Currency Reform for Fair Trade Act 2010

Legislative history
- Introduced in the House by Tim Ryan (D-OH);

= Currency Reform for Fair Trade Act 2010 =

The Currency Reform for Fair Trade Act 2010 was a bill by the Congress of the United States that sought punitive trade tariffs on countries that have perceived unfair competitive advantaged by such measures as currency manipulation.

The Act followed controversy as to China artificially keeping the yuan lower than its actual value (some say by at least 20%). Further to China there were other countries, most notably Japan, that took measures to weaken their currency.

==Bill==
The bill was introduced by Rep. Timothy Ryan [D-OH] on 13 May 2010. It was passed on to the House Ways and Means committee and the Senate Finance committee on 28 September 2010. The following day it was passed in the House of Representatives by a vote of 348 in favour, 79 opposed and 6 abstentions.
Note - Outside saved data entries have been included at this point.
def State.canValue (s : State) (a : Nat) : Word :=
  let c := (a % 0x100000 - 0x1000) / 0x100
  if a = CAN.CAN_EVENT_SUM then bitsWhere 16 fun c => s.rd (CAN.CH_EVENT c) != 0
  else if a = CAN.FIFO_LEVEL c then
    word ((s.can c).rx.length * 16777216 + (List.range 4).foldl (fun n f => n + ((s.can c).fifo f).length * 64 ^ f) 0)
  else s.rd a

def State.cphValue (s : State) (ini : Initiator) (a : Nat) : Word :=
  let c := (a % 0x100000 - 0x800) / 16
  if a = CPH.LA_STATUS then word (s.laCount 0 * 16777216 + s.laCount 1 * 65536 + s.laCount 2 * 256)
  else if a = CPH.LA_RES_LEVEL then word s.la.resCtrl.length
  else if a = CPH.SEC_LA_RES_LEVEL then word s.la.resSec.length
  else if CPH.LA_RES 0 ≤ a ∧ a ≤ CPH.LA_RES 7 then (s.la.resCtrl.headD []).getD ((a - CPH.LA_RES 0) / 4) 0
  else if CPH.SEC_LA_RES 0 ≤ a ∧ a ≤ CPH.SEC_LA_RES 7 then (s.la.resSec.headD []).getD ((a - CPH.SEC_LA_RES 0) / 4) 0
  else if a = CPH.LA_CTR_HI c ∧ c < 16 then s.held ini (CPH.LA_CTR_LO c)
  else s.rd a

def State.cpuValue (s : State) (ini : Initiator) (a : Nat) : Word :=
  if a = CPU.MTIME_LO then word s.cpu.mtime
  else if a = CPU.MTIME_HI then s.held ini CPU.MTIME_LO
  else if a = CPU.LS_CFG_SEC_RESTART.addr ∧ ini ≠ .sec then s.rd a &&& ~~~2
  else s.rd a

/-- UPD_STATUS as an initiator sees it (R351, R352). -/
def State.updStatus (s : State) (ini : Initiator) : Word :=
  match updNo ini with
  | some n => word (flag s.upd.run.isSome 31 + s.upd.results.getD n 0 * 16777216 + (if s.upd.owner = some n then s.upd.session else 0))
  | none => word (flag s.upd.run.isSome 31)

def State.updValue (s : State) (ini : Initiator) (a : Nat) : Word :=
  if a = UPD.UPD_STATUS then s.updStatus ini
  else if a = UPD.UPD_SESS_HELD.addr then
    word ((s.rd a).toNat % 67108864 + flag s.upd.owner.isSome 31 + (s.upd.owner.getD 0) * 67108864)
  else if a = UPD.UPD_BANKS then s.boot.record.word2 &&& 0xFFF
  else if a = UPD.BS_SEQ then word s.boot.record.seq
  else s.rd a

def State.wakValue (s : State) (ini : Initiator) (a : Nat) : Word :=
  if a = WAK.SLEEP_STATUS_STATE.addr then s.rd a ||| word ((bitsWhere 8 s.grpAsleep).toNat * 65536)
  else if a = WAK.AO_TIME_LO then word s.wak.ao
  else if a = WAK.AO_TIME_HI then s.held ini WAK.AO_TIME_LO
  else if a = WAK.KA_LEVEL then word s.wak.ka.length
  else if WAK.KA_LOG 0 ≤ a ∧ a ≤ WAK.KA_LOG 3 then s.kaWord ((a - WAK.KA_LOG 0) / 4)
  else s.rd a

def State.restValue (s : State) (a : Nat) : Word :=
  match a / 0x100000 with
  | 0 =>
    if a = SYS.SYS_ID then word (0x92160000 + Config.siliconRev.toNat * 256 + (s.rd a).toNat % 256)
    else if SYS.UID 0 ≤ a ∧ a ≤ SYS.UID 3 then Config.uid ((a - SYS.UID 0) / 4) else s.rd a
  | 4 => if a = SLC.SP_LEVEL then word s.spLevel else s.rd a
  | 5 => if a = STR.EVQ_LEVEL then word s.str.evq.length else if a = STR.EVQ_DATA then s.str.evq.headD 0 else s.rd a
  | 8 =>
    let o := (a % 0x100000 - 0x1000) / 0x100
    if 0x1000 ≤ a % 0x100000 ∧ LKP.SHP_LEVEL_TC o 0 ≤ a ∧ a ≤ LKP.SHP_LEVEL_TC o 7 then s.shpLevel o ((a - LKP.SHP_LEVEL_TC o 0) / 4) else s.rd a
  | 10 => if a = GWE.EVQ_LEVEL then word s.gwe.evq.length else if a = GWE.EVQ_DATA then s.gwe.evq.headD 0 else s.rd a
  | 13 =>
    if a = TWP.PAIR_STATUS_SYNCED.addr then s.rd a ||| word (flag s.gapOpen 11 + flag s.synced 9)
    else if a = TWP.CLAIM_STATUS_OWN.addr then word (s.ownClaim * 65536 + s.peerClaim) else s.rd a
  | 15 =>
    if a = BRG.PERR_LEVEL then word s.brg.perr.length
    else if BRG.PERR_LOG 0 ≤ a ∧ a ≤ BRG.PERR_LOG 3 then s.perrWord ((a - BRG.PERR_LOG 0) / 4) else s.rd a
  | 19 =>
    if a = FLT.FLT_STATUS_ALARM.addr then s.rd a ||| word s.fltLog.length
    else if FLT.FLT_LOG 0 ≤ a ∧ a ≤ FLT.FLT_LOG 2 then s.logWord ((a - FLT.FLT_LOG 0) / 4) else s.rd a
  | _ => s.rd a

/-- Bits of a register that read as zero: its WO fields (R4). -/
def woBits (a : Nat) : Word := match regAt a with | some r => r.bitsWith (· == .wo) | none => 0

/-- What a read of a register returns to an initiator. -/
def State.busValue (s : State) (ini : Initiator) (a : Nat) : Word :=
  (match a / 0x100000 with
    | 1 => s.timValue ini a | 2 => s.tioValue a | 6 => s.bsnValue a | 9 => s.canValue a | 11 => s.cphValue ini a
    | 14 => s.cpuValue ini a | 16 => s.updValue ini a | 17 => s.wakValue ini a | _ => s.restValue a) &&& ~~~(woBits a)

/-! ### Counters and latched pairs (R5, R394) -/

/-- Which counter's high word stands at an address. -/
def cntHigh (a : Nat) : Bool := decide (4 ≤ a) && (cntAt (a - 4)).isSome

/-- A low-power-idle counter is brought up to date before it is read (R85). -/
def State.cntReady (s : State) (a : Nat) : State :=
  let p := a % 0x100000 / 0x1000
  if a / 0x100000 ≠ 3 then s
  else if a = MAC.LPI_TX_US p then s.lpiFold p true
  else if a = MAC.LPI_RX_US p then s.lpiFold p false
  else s

/-- The low-word read of a counter: the low word, the high word to the initiator's holding register, and the counter at zero. -/
def State.cntRead (s : State) (ini : Initiator) (a : Nat) : Word × State :=
  let s := s.cntReady a
  let v := (s.cnt a).toNat
  (word v, (s.setHeld ini a (word (v / 4294967296))).setCnt a 0)

/-- The 64-bit value of which an address is the low word: DOM_OFF, MTIME, AO_TIME and LA_CTR. -/
def State.pairValue (s : State) (a : Nat) : Option Nat :=
  let c := (a % 0x100000 - 0x800) / 16
  if a = TIM.DOM_OFF_LO 0 then some (BitVec.ofInt 64 (s.dom 0).off16).toNat
  else if a = TIM.DOM_OFF_LO 1 then some (BitVec.ofInt 64 (s.dom 1).off16).toNat
  else if a = CPU.MTIME_LO then some s.cpu.mtime
  else if a = WAK.AO_TIME_LO then some s.wak.ao
  else if a / 0x100000 = 11 ∧ 0x800 ≤ a % 0x100000 ∧ a % 0x100000 < 0x900 ∧ a = CPH.LA_CTR_LO c then some (s.laCtr c)
  else none

/-- The low-word read of such a pair. -/
def State.pairRead (s : State) (ini : Initiator) (a v : Nat) : Word × State := (word v, s.setHeld ini a (word (v / 4294967296)))

/-! ### Reads that do something -/

def State.fetchBus (s : State) (ini : Initiator) (a : Nat) : Word × State :=
  let off := a % 0x100000
  let v := s.busValue ini a
  if (cntAt a).isSome then s.cntRead ini a
  else if cntHigh a then (s.held ini (a - 4), s)
  else match s.pairValue a with
  | some n => s.pairRead ini a n
  | none =>
    match a / 0x100000 with
    | 1 =>
      let p := (off - 0x400) / 0x80
      let d := off / 0x80 - 2
      if off < 0x400 then (if a = TIM.SYNC_REC d 9 ∧ 0x100 ≤ off then s.syncRecPop d else (v, s))
      else match [0, 1, 2].find? fun r => lttInfo p r == a with
        | some r => s.lttRead p r
        | none => (v, s)
    | 2 => let p := (off - 0x100) / 0x80; if 0x100 ≤ off ∧ a = TIO.CAP_SEC_HI p then s.capPop p else (v, s)
    | 5 => if a = STR.EVQ_DATA then s.evqPop else (v, s)
    | 10 => if a = GWE.EVQ_DATA then s.gwPop else (v, s)
    | 11 => if a = CPH.LA_RES 7 then s.laResultPop false else if a = CPH.SEC_LA_RES 7 then s.laResultPop true else (v, s)
    | 15 => if a = BRG.PERR_LOG 3 then s.perrPop else (v, s)
    | 17 => if a = WAK.KA_LOG 3 then s.kaPop else (v, s)
    | 19 => if a = FLT.FLT_LOG 2 then s.logPop else (v, s)
    | _ => (v, s)

/-! ### Command registers -/

def State.timCmd (s : State) (a : Nat) (w : Word) : Option State :=
  let d := a % 0x100000 / 0x80 - 2
  if a = TIM.WT_SET_CMD then some (if bitsOf w 1 0 = 1 then s.wtSet else if bitsOf w 1 0 = 2 then s.wtStep else s)
  else if a = TIM.WT_SNAP_CMD then some (if bitsOf w 0 0 = 1 then s.wtSnap else s)
  else if a = TIM.WT_ADJ then some (s.wtAdj w)
  else if a % 0x100000 < 0x100 ∨ 0x200 ≤ a % 0x100000 then none
  else if a = TIM.DOM_OFF_ADJ d then some (s.domOffAdj d w)
  else if a = TIM.DOM_RATE_ADJ d then some (s.domRateAdj d w)
  else if a = TIM.DOM_SET_HI d then some (s.domSetHi d w)
  else none

def State.tioCmd (s : State) (a : Nat) (w : Word) : Option State :=
  let p := (a % 0x100000 - 0x100) / 0x80
  if a % 0x100000 < 0x100 ∨ a ≠ TIO.PIN_CMD p then none else
  some (match bitsOf w 1 0 with | 1 => s.pinArm p | 2 => s.pinStop p | 3 => s.pinRelease p | _ => s)

/-- TBL_CMD and the data window of a block: `n` words in the window. -/
def State.windowCmd (s : State) (ini : Initiator) (bit base n a : Nat) (w : Word) (busy : Bool) (run : State → State) : Option State :=
  if a = base + 0x100 then some (s.tableAct ini bit busy run)
  else if base + 0x200 ≤ a ∧ a < base + 0x200 + 4 * n then some (s.tableAct ini bit busy fun s => s.wr a w)
  else none

def State.slcCmdReg (s : State) (ini : Initiator) (a : Nat) (w : Word) : Option State :=
  if a = SLC.VER_CMD then
    some (match bitsOf w 2 0 with
      | 1 => s.verOpen | 2 => s.verCommitNow | 3 => s.verCommitAt (bitsOf w 3 3 == 1) | 4 => s.verCancel | 5 => s.verAbandon | _ => s)
  else s.windowCmd ini 0 0x400000 32 a w s.slcBusy fun s => s.slcCmd w .ok

def State.lkpCmdReg (s : State) (ini : Initiator) (a : Nat) (w : Word) : Option State :=
  if a = LKP.CHANGE_CMD then
    some (match bitsOf w 17 16 with | 1 => s.changeArm (bitsOf w 15 0) (bitsOf w 18 18 == 1) | 2 => s.gateCancel | _ => s)
  else s.windowCmd ini 3 0x800000 20 a w false fun s => s.lkpRun w .ok

def State.crsCmdReg (s : State) (ini : Initiator) (a : Nat) (w : Word) : Option State :=
  if a = CRS.PLANE_CMD then
    let pa := bitsOf w 2 2 == 0
    some (match bitsOf w 1 0 with | 1 => s.planeLeaves pa 3 | 2 => s.planeRestore pa | _ => s)
  else s.windowCmd ini 2 0x700000 4 a w false fun s => s.crsRun w .ok

def State.canCmdReg (s : State) (a : Nat) (w : Word) : Option State :=
  let c := (a % 0x100000 - 0x1000) / 0x100
  if a % 0x100000 < 0x1000 then none
  else if a = (CAN.CANCEL_CMD_OP c).addr then
    some (match bitsOf w 1 0 with | 1 => s.canCancel c (bitsOf w 3 2) | 2 => s.canFlush c (bitsOf w 3 2) | _ => s)
  else if a = (CAN.RECOVER_CMD_GO c).addr then some (if bitsOf w 0 0 = 1 then s.canRecover c else s)
  else none

def State.cphCmdReg (s : State) (ini : Initiator) (a : Nat) (w : Word) : Option State :=
  if a = CPH.LA_SUBMIT then some (if bitsOf w 0 0 = 1 then s.laSubmit false else s)
  else if a = CPH.SEC_LA_SUBMIT then some (if bitsOf w 0 0 = 1 then s.laSubmit true else s)
  else if (CPH.LA_REQ 0 ≤ a ∧ a < CPH.LA_REQ 0 + 128) ∨ (CPH.SEC_LA_REQ 0 ≤ a ∧ a < CPH.SEC_LA_REQ 0 + 128) then some (s.wr a w)
  else s.windowCmd ini 5 0xB00000 8 a w false fun s => s.cphRun w .ok

def State.keyCmdReg (s : State) (a : Nat) (w : Word) : Option State :=
  if a = KEY.KEY_CMD then some (s.keyCmd (bitsOf w 31 28) (bitsOf w 9 0))
  else if a = KEY.LC_CMD then some ((s.lcCmd w).endStomped)
  else if a = KEY.OTP_CMD then some (match bitsOf w 1 0 with | 1 => s.arbAdvance w | 2 => s.splitToggle w | _ => s)
  else if KEY.KEY_DATA 0 ≤ a ∧ a ≤ KEY.KEY_DATA 9 then some (s.wr a w)
  else none

def State.twpCmdReg (s : State) (a : Nat) (w : Word) : Option State :=
  if a = TWP.TWP_CMD then
    some (match bitsOf w 2 0 with
      | 1 => s.swapArm | 2 => s.swapCancel | 3 => s.isolateClaim | 4 => s.rejoinPair | 5 => s.resyncAll | _ => s)
  else none

def State.cpuCmdReg (s : State) (a : Nat) (w : Word) : Option State :=
  if a = CPU.CORE_CMD then
    some (match bitsOf w 1 0 with | 1 => s.coreReset false (bitsOf w 31 16) | 2 => s.coreReset true (bitsOf w 31 16) | _ => s)
  else if a = CPU.DBG_AUTH_CMD then
    let scope := bitsOf w 5 4
    some (match bitsOf w 1 0 with
      | 1 => s.dbgAct fun s => s.challenge | 2 => s.dbgAct fun s => s.dbgSubmit scope
      | 3 => s.dbgAct fun s => s.dbgDisable (BitVec.ofNat 2 scope) | _ => s)
  else if CPU.DBG_SIG 0 ≤ a ∧ a ≤ CPU.DBG_SIG 15 then some (s.wr a w)
  else none

def State.brgCmdReg (s : State) (ini : Initiator) (a : Nat) (w : Word) : Option State :=
  if a = BRG.PEER_LOCK_CMD then
    some (match bitsOf w 1 0 with | 1 => s.lockCmd ini 3 | 2 => s.lockCmd ini 4 | 3 => s.lockCmd ini 5 | _ => s)
  else none

/-- SYS_CMD; a LOAD has a row of its own, with the bytes that the host's memory returns. -/
def State.sysCmdReg (s : State) (ini : Initiator) (a : Nat) (w : Word) : Option State :=
  if a = SYS.SYS_CMD then
    some (match bitsOf w 2 0 with
      | 1 => s.sysAct ini false (s.mayRelease ini) fun s => s.release
      | 3 => s.sysAct ini false (mayWarmReset ini (bitsOf w 31 16)) fun s => s.warmReset
      | 4 => s.sysAct ini false s.mayReload fun s => s.reloadStart false
      | 5 => s.sysAct ini false s.mayReload fun s => s.reloadStart true
      | _ => s.sysAct ini false false fun s => s)
  else none

def State.updCmdReg (s : State) (ini : Initiator) (a : Nat) (w : Word) : Option State :=
  let ses := BitVec.ofNat 16 (bitsOf w 31 16)
  if a = UPD.UPD_CMD then
    some (match bitsOf w 3 0 with
      | 1 => s.updAct ini fun n s => s.updOpen n | 2 => s.updAct ini fun n s => s.updClose n ses
      | 3 => s.updAct ini fun n s => s.updBegin n ses | 4 => s.updAct ini fun n s => s.updBlock n ses
      | 5 => s.updAct ini fun n s => s.updVerify n ses
      | 6 => s.updAct ini fun n s => s.updActivate n ses (bitsOf w 7 6) (bitsOf w 5 5 == 1)
      | 7 => s.updAct ini fun n s => s.updConfirm n | 8 => s.updAct ini fun n s => s.updRevert n
      | 9 => s.updAct ini fun n s => s.updRead n | _ => s)
  else if UPD.UPD_DATA 0 ≤ a ∧ a ≤ UPD.UPD_DATA 1023 then some (s.wr a w)
  else none

def State.wakCmdReg (s : State) (a : Nat) (w : Word) : Option State :=
  let g : Fin 8 := Fin.ofNat 8 (bitsOf w 10 8)
  if a ≠ WAK.SLEEP_CMD then none
  else if bitsOf w 31 16 ≠ 0x534C then some s
  else some (match bitsOf w 2 0 with
    | 1 => s.sleepStart none | 2 => s.abortCmd none | 3 => s.sleepStart (some g) | 4 => s.groupWakeCmd g
    | 5 => s.releaseIso (bitsOf w 15 12) | 6 => s.abortCmd (some g) | _ => s)

def State.fltCmdReg (s : State) (a : Nat) (w : Word) : Option State :=
  if a = FLT.FLT_DIRECT then some (s.directClear w)
  else if a = FLT.FLT_FIRST_VALID.addr then some (if bitsOf w 30 30 = 1 then s.firstClr else s)
  else none

/-- A write to a command register or a data window; none for any other register. -/
def State.cmdReg (s : State) (ini : Initiator) (a : Nat) (w : Word) : Option State :=
  match a / 0x100000 with
  | 0 => s.sysCmdReg ini a w | 1 => s.timCmd a w | 2 => s.tioCmd a w | 4 => s.slcCmdReg ini a w
  | 5 => s.windowCmd ini 1 0x500000 16 a w false fun s => s.strRun w .ok
  | 6 => if a = BSN.REL_CMD then some (s.relCmd w) else none
  | 7 => s.crsCmdReg ini a w | 8 => s.lkpCmdReg ini a w | 9 => s.canCmdReg a w
  | 10 => s.windowCmd ini 4 0xA00000 10 a w false fun s => s.gweRun w .ok
  | 11 => s.cphCmdReg ini a w | 12 => s.keyCmdReg a w | 13 => s.twpCmdReg a w | 14 => s.cpuCmdReg a w | 15 => s.brgCmdReg ini a w
  | 16 => s.updCmdReg ini a w | 17 => s.wakCmdReg a w | 19 => s.fltCmdReg a w | _ => none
The House bill amended the Tariff Act of 1930 in that this version require the president's administration to: (1) determine, based on certain requirements, if the currency exchange rate of a country that exports goods or services to the US is "fundamentally and actionably undervalued or overvalued" against the American dollar for an 18-month period; and (2) should there be deemed a violation, the administration should to take action in the form of a "countervailing duty or antidumping duty" so as to offset such a misalignment. It also said the currency of a non-market economy would be subject to the provisions of the Act.

===Amendments===
An amendment was offered in the House committee, and was adopted.